Brief:
Look below and pull out each line with the word "myRecord".
·····
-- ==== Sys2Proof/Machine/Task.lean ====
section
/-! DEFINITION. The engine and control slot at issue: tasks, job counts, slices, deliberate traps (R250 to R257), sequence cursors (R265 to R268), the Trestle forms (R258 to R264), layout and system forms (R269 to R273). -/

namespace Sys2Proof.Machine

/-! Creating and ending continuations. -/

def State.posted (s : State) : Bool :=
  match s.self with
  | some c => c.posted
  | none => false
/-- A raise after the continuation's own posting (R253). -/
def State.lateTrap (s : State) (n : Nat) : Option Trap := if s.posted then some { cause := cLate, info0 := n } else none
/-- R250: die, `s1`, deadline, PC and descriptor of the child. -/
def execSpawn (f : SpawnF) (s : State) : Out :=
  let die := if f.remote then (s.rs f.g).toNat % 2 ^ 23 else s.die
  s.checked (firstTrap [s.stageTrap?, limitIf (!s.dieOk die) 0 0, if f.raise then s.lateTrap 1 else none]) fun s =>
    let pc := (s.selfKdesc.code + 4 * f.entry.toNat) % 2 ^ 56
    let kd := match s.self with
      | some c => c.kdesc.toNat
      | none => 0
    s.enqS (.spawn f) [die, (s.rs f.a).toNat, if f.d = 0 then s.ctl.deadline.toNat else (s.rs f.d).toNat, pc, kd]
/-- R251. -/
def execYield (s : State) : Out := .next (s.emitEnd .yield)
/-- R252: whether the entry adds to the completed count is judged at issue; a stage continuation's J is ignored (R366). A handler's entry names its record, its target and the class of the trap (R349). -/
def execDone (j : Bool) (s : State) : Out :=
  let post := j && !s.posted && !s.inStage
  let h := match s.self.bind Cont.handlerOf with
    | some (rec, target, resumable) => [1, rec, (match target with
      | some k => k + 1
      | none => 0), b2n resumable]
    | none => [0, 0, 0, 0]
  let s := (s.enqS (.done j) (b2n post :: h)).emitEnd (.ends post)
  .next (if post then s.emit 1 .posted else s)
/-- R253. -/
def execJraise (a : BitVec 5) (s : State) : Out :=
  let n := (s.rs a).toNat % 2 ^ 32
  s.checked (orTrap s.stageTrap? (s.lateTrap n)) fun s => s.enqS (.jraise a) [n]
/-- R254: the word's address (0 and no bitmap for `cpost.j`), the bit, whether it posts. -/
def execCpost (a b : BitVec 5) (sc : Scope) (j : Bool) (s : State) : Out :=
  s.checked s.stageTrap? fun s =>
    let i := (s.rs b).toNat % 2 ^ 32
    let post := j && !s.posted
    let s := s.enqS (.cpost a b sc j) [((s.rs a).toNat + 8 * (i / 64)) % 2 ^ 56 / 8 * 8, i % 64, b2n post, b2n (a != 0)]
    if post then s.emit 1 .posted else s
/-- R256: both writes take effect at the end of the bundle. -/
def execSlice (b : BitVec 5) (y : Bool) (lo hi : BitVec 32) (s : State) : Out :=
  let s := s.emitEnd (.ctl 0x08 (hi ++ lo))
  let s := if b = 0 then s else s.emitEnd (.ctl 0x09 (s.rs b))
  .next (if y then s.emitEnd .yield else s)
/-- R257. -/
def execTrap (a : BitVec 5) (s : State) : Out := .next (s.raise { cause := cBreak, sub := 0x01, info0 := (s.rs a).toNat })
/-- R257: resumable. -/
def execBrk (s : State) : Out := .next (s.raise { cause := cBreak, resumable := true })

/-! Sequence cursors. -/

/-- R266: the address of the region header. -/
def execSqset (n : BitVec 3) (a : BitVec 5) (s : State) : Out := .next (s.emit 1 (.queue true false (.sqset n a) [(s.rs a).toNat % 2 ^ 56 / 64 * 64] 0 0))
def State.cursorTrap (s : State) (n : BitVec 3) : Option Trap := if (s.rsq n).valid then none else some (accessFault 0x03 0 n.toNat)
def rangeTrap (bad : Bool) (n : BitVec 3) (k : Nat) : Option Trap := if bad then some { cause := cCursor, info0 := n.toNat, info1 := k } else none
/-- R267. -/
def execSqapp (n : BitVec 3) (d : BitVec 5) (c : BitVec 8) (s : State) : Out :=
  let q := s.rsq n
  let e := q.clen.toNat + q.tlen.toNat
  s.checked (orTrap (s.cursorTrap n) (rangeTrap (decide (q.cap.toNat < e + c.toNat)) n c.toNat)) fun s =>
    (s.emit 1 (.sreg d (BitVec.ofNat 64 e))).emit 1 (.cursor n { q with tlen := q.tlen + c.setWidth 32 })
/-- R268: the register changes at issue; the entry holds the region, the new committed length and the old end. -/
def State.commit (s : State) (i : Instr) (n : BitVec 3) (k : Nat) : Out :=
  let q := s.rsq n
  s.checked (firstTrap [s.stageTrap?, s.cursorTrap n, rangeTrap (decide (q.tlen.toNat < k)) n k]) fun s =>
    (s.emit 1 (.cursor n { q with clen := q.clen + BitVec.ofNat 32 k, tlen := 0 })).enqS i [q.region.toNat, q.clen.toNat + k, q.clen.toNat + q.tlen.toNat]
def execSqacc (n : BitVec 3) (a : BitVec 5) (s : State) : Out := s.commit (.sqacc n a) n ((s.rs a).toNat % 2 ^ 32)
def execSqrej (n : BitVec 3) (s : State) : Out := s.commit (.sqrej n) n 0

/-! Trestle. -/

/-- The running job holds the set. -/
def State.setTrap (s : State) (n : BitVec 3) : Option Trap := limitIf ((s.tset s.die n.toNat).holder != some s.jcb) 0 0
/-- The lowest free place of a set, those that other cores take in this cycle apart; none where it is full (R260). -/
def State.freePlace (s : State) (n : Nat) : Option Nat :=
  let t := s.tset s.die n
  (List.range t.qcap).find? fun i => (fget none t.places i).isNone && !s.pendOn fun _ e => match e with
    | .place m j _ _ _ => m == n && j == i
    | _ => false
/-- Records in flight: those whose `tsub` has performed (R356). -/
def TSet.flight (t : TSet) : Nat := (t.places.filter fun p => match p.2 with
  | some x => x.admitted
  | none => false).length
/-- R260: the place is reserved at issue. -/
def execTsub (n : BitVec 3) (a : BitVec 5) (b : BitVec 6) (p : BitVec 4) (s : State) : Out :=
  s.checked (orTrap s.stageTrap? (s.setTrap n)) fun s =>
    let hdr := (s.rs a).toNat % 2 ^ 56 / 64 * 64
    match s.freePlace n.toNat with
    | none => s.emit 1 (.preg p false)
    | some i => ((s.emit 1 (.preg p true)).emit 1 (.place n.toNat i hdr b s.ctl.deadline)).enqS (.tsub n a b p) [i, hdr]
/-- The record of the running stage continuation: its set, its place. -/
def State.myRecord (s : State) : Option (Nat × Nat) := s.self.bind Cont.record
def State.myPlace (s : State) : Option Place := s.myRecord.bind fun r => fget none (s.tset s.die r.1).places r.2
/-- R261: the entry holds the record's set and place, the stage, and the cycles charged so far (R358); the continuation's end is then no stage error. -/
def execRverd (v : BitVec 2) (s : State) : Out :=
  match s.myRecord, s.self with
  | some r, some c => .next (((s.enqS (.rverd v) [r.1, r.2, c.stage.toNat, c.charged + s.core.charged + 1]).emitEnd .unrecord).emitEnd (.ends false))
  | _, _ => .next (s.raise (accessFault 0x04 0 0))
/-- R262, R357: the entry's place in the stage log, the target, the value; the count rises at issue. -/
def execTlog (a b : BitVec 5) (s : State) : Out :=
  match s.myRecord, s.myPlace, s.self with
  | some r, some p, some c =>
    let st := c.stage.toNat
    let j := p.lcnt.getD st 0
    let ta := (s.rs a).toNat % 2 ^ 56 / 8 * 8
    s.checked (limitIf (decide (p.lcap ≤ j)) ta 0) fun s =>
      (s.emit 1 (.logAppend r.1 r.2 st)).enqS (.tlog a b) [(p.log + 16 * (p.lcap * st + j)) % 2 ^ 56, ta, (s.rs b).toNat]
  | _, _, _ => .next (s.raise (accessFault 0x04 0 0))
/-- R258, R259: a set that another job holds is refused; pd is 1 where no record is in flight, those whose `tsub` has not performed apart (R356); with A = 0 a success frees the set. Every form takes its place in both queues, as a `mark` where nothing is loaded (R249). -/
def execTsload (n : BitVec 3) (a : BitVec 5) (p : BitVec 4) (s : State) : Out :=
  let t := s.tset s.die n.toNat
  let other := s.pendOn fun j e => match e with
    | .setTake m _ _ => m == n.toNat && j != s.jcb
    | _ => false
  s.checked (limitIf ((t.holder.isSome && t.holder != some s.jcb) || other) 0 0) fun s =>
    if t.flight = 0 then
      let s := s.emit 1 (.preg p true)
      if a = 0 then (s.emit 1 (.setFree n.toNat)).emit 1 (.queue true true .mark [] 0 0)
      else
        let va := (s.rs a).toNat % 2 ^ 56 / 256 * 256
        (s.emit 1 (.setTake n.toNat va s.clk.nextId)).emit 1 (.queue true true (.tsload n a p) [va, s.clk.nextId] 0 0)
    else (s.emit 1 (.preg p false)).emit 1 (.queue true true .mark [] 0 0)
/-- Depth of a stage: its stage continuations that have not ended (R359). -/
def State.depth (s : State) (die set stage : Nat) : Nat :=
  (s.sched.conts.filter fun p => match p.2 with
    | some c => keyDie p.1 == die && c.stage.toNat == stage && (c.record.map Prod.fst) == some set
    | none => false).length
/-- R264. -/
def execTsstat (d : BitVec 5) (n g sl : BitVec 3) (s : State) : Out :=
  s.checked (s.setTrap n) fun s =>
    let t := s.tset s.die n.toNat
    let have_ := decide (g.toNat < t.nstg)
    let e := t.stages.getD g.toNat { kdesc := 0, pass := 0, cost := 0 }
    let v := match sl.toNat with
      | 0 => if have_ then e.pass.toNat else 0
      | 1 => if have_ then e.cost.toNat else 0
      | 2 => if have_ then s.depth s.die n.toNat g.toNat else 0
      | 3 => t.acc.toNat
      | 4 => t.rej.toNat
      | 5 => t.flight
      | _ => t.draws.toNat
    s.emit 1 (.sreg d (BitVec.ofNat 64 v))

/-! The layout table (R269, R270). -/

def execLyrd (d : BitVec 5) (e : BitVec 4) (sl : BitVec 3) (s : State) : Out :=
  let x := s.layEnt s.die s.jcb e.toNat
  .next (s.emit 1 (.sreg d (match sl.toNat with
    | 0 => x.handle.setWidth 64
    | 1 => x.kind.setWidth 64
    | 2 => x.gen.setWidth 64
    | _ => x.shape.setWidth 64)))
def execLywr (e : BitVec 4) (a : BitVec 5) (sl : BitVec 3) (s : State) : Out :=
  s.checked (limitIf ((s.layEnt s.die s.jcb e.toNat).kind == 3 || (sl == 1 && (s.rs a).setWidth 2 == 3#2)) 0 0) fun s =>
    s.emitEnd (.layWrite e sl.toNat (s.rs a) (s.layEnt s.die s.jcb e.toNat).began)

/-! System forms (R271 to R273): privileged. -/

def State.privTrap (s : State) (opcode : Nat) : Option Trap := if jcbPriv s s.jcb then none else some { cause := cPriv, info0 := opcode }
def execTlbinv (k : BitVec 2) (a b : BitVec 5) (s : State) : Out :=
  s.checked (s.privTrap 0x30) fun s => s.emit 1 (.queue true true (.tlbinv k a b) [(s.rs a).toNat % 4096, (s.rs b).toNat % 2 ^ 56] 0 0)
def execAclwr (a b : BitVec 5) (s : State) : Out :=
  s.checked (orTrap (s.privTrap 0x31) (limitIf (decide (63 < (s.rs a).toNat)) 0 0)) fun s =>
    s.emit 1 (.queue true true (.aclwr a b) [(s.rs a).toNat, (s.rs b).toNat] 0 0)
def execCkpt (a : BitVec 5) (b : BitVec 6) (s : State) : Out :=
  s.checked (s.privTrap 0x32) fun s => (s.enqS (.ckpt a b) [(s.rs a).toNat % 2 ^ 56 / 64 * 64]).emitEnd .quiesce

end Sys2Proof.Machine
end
·····
Solution:
def State.myRecord (s : State) : Option (Nat × Nat) := s.self.bind Cont.record
def State.myPlace (s : State) : Option Place := s.myRecord.bind fun r => fget none (s.tset s.die r.1).places r.2
  match s.myRecord, s.self with
  match s.myRecord, s.myPlace, s.self with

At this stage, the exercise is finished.